■ ABOUT THIS EXERCISE ■
Below are the records; give again exactly the lines that run from the one with "let crowd := fun" through the last line.

*** Opening of DATASET ***

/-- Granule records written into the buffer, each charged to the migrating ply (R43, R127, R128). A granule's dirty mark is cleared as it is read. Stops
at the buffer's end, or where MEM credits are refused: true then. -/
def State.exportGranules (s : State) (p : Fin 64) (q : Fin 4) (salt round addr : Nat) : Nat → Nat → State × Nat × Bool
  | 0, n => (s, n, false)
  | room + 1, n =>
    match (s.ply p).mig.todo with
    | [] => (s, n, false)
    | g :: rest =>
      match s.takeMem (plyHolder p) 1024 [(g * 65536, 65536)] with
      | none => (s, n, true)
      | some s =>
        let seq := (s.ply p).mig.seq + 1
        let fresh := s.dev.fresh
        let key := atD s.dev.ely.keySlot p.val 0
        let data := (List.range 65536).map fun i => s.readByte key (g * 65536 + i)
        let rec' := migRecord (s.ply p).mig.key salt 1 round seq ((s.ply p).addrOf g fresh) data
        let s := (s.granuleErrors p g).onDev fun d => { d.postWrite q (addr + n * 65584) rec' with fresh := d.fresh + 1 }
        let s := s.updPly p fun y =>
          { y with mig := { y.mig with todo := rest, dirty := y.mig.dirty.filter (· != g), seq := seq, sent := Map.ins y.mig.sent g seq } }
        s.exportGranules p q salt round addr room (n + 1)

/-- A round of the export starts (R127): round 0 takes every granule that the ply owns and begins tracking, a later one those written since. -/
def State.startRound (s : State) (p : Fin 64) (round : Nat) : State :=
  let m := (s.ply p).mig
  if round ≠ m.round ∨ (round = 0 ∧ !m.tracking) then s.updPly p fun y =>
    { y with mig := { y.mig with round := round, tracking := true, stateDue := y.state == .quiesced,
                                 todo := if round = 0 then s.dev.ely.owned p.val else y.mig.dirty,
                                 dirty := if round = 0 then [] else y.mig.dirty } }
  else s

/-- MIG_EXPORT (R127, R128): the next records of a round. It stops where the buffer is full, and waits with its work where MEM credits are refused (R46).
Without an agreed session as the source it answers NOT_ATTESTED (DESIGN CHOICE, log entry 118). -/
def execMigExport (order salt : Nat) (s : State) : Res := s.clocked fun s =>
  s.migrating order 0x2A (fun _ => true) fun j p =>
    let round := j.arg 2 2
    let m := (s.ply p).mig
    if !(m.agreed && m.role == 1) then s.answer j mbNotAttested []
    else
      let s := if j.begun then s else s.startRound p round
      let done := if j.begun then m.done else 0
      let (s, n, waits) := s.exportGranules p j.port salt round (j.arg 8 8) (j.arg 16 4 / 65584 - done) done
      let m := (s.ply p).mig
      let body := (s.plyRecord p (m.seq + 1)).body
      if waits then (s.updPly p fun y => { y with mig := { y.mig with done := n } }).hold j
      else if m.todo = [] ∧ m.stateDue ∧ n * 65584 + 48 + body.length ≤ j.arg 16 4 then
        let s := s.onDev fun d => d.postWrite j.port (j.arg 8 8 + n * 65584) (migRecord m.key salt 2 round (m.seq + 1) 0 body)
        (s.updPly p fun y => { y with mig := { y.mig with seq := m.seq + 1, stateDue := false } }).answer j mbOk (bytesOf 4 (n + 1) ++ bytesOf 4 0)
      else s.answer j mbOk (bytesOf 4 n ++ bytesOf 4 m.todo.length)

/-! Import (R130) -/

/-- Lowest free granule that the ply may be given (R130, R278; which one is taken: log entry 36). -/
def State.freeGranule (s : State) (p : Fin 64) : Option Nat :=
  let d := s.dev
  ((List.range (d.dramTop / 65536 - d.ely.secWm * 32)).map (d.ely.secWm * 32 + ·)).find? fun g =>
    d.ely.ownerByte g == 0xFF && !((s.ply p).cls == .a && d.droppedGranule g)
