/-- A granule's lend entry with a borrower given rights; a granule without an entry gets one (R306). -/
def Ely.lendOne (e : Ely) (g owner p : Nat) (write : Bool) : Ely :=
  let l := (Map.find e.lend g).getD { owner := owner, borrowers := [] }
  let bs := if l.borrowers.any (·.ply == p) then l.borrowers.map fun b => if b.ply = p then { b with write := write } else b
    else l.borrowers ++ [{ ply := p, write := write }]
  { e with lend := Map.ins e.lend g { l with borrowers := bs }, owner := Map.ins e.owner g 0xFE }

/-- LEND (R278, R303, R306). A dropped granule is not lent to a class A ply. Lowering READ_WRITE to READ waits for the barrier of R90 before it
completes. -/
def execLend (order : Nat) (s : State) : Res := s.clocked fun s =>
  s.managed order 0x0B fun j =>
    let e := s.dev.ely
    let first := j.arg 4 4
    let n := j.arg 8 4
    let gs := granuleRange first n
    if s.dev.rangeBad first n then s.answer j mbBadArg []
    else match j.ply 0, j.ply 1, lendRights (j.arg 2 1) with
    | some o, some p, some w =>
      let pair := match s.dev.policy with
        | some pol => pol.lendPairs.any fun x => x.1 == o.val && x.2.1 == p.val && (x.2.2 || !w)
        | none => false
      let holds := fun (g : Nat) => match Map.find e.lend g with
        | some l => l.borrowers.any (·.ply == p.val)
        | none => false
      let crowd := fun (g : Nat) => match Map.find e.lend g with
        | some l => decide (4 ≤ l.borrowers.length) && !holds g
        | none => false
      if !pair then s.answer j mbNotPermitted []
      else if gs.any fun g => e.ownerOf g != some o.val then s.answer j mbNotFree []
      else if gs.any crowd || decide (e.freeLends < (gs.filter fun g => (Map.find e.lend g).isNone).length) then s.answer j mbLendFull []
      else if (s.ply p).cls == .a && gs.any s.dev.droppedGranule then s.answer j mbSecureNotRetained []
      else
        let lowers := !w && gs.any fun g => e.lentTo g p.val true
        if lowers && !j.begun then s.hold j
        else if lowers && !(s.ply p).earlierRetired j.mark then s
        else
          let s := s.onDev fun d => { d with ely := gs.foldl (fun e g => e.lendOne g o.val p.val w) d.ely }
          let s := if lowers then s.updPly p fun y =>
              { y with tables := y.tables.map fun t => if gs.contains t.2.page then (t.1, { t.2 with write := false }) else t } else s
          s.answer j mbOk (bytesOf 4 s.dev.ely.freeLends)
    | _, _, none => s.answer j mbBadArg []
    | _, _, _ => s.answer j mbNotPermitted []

*** Close of DATASET ***

■ ANSWER ■
      let crowd := fun (g : Nat) => match Map.find e.lend g with
        | some l => decide (4 ≤ l.borrowers.length) && !holds g
        | none => false
      if !pair then s.answer j mbNotPermitted []
      else if gs.any fun g => e.ownerOf g != some o.val then s.answer j mbNotFree []
      else if gs.any crowd || decide (e.freeLends < (gs.filter fun g => (Map.find e.lend g).isNone).length) then s.answer j mbLendFull []
      else if (s.ply p).cls == .a && gs.any s.dev.droppedGranule then s.answer j mbSecureNotRetained []
      else
        let lowers := !w && gs.any fun g => e.lentTo g p.val true
        if lowers && !j.begun then s.hold j
        else if lowers && !(s.ply p).earlierRetired j.mark then s
        else
          let s := s.onDev fun d => { d with ely := gs.foldl (fun e g => e.lendOne g o.val p.val w) d.ely }
          let s := if lowers then s.updPly p fun y =>
              { y with tables := y.tables.map fun t => if gs.contains t.2.page then (t.1, { t.2 with write := false }) else t } else s
          s.answer j mbOk (bytesOf 4 s.dev.ely.freeLends)
    | _, _, none => s.answer j mbBadArg []
    | _, _, _ => s.answer j mbNotPermitted []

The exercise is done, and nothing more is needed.